Brace yourself – this post may contain some upsetting words on the topic of deadheading, i.e. maiming your plants to within an inch of their life…
Just kidding, deadheading is actually a fairly therapeutic task that involves snipping away or gently pulling off dead or dying flowers from plants. Doing this on a regular basis is vital for a whole host of reasons, and should form part of your weekly (daily/ bi-weekly/ monthly – whatever suits you best!) garden maintenance.
Why is deadheading so important?
There are two key reasons to incorporate deadheading into your gardening routine. Firstly, on a technical note, removing dead or fading flowers allows plants to redirect their energy to other areas that need it more. If you do this regularly then you will soon discover that deadheading actually encourages plants to produce new shoots and flowers, and helps with overall vitality.

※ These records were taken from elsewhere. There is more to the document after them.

/-- SerNode over any arena ends: every nested call has used up room in OBUF before (log 11). -/
theorem serNode_stopsBy (h : A (.raised .resOutOverflow)) (fuel : Nat) :
    ∀ (i : NodeIdx) (s : State), s.room < fuel → Proc.StopsBy A (serNode fuel i) s := by
  induction fuel with
  | zero => exact fun _ _ hs => absurd hs (Nat.not_lt_zero _)
  | succ fuel ih =>
    have side : ∀ (present : Bool) (i : NodeIdx) (s : State), s.room < fuel + 1 →
        Proc.StopsBy A (serSide (serNode fuel) present i) s := by
      intro present i s hs
      refine .ite (.bind (addBit_stopsBy h _ _) fun _ t ht => .bind (.look _ _) fun c u hu =>
        .bind (addBits_stopsBy h _ _) fun _ v hv => ih i v ?_) (addBit_stopsBy h _ _)
      cases hu
      have := addBit_room ht
      have := addBits_room hv
      omega
    intro i s hs
    refine .bind (.look _ _) fun n t ht => .bind (side _ _ t ?_) fun _ u hu => side _ _ u ?_ <;> cases ht
    · exact hs
    · have := (serSide_keeps_room s.room fuel _ _).of_ok (le_refl s.room) hu
      omega

theorem State.room_lt_serFuel (s : State) : s.room < s.serFuel := by
  unfold State.room State.serFuel
  omega

theorem serializeTree_stopsBy (h : A (.raised .resOutOverflow)) (s : State) : Proc.StopsBy A serializeTree s :=
  .bind (.look _ _) fun fuel t ht => .bind (.look _ _) fun root u hu => by
    cases ht
    cases hu
    exact serNode_stopsBy h _ _ s s.room_lt_serFuel

/-! ### bit_reader and huffman_decoder -/

theorem getBit_stopsBy (h : A (.raised .fmtTruncated)) (s : State) : Proc.StopsBy A getBit s := by
  rcases getBit_cases s with ⟨-, hg⟩ | ⟨b, bs, -, hg, -⟩
  · exact .of_error hg h
  · exact .of_ok hg

theorem readChar_stopsBy (h : A (.raised .fmtTruncated)) (s : State) : Proc.StopsBy A readChar s := by
  rcases Nat.lt_or_ge s.unread.length 8 with hs | hs
  · obtain ⟨t, ht, -⟩ := readChar_short hs
    exact .of_error ht h
  · obtain ⟨v, t, ht, -⟩ := readChar_ok hs
    exact .of_ok ht

theorem headerLoop_stopsBy (h : A (.raised .fmtTruncated)) (order : HeaderOrder) (n j : Nat) (v : DWord) (s : State) :
    Proc.StopsBy A (headerLoop order n j v) s := by
  induction n generalizing j v s with
  | zero => exact .pure _ _
  | succ n ih => exact .bind (readChar_stopsBy h s) fun _ t _ => ih _ _ t

theorem readHeader_stopsBy (h : A (.raised .fmtTruncated)) (s : State) : Proc.StopsBy A readHeader s :=
  headerLoop_stopsBy h _ _ _ _ s

/-- DecodeSymbol's loop over any arena ends: every turn reads a bit (log 11). -/
theorem decodeLoop_stopsBy (ht : A (.raised .fmtTruncated)) (hc : A (.raised .fmtAbsentChild)) (fuel : Nat) :
    ∀ (i : NodeIdx) (s : State), s.unread.length < fuel → Proc.StopsBy A (decodeLoop fuel i) s := by
  induction fuel with
  | zero => exact fun _ _ hs => absurd hs (Nat.not_lt_zero _)
  | succ fuel ih =>
    refine fun i s hs => .bind (.look _ _) fun nd t hl => .ite (.pure _ _)
      (.bind (getBit_stopsBy ht _) fun b u hb => .ite (ih _ u ?_) (.raise hc _))
    cases hl
    rcases getBit_cases s with ⟨-, hg⟩ | ⟨b', bs, hu, hg, hn, -⟩
    · rw [hg] at hb
      cases hb
    · rw [hg] at hb
      cases hb
      rw [hu, List.length_cons] at hs
      rw [hn]
      omega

Secondly, on a more aesthetic level, many flowers consist of what seems like tonnes of petals, and when they decide to let go of these, things can get messy. And let’s face it, dead flowers are not the most attractive of sights – nipping them off just before they have faded completely helps to keep things looking fresh and healthy.
How to do it
The process is relatively simple; however, deadheading can seem onerous as some plants produce blooms more frequently than others and for longer. Shasta daisies, for example, bloom for what feels like months over spring and summer. Because of this, their flowers, although in abundance, have a shorter shelf life and so regularly need to be snipped away en masse. It’s best to use scissors with this type of daisy and to remove the flower all the way down to the first set of leaves.
Other perennials, such as lupins, are a little more tricky to tackle. I’d recommend researching how to deadhead your various different floral offerings before you begin the cleanup, as the same method doesn’t necessarily work for all.
Across the summer months, lupins produce fewer flowers than shasta daisies, and display their petals in a vertical column arrangement that bees go absolutely mad for. When around three quarters of the column has faded, then it’s time to snip away the rest, cutting the stem fairly low in the process. According to some sources, lupins may produce an entire second set of flowers if cut down close to ground level. I must admit that I hacked mine down a little too enthusiastically about a week ago (I was helped along considerably by a brazen clan of snails) and it is already starting to show new signs of life.
So what are you waiting for, get those scissors at the ready, and get deadheading.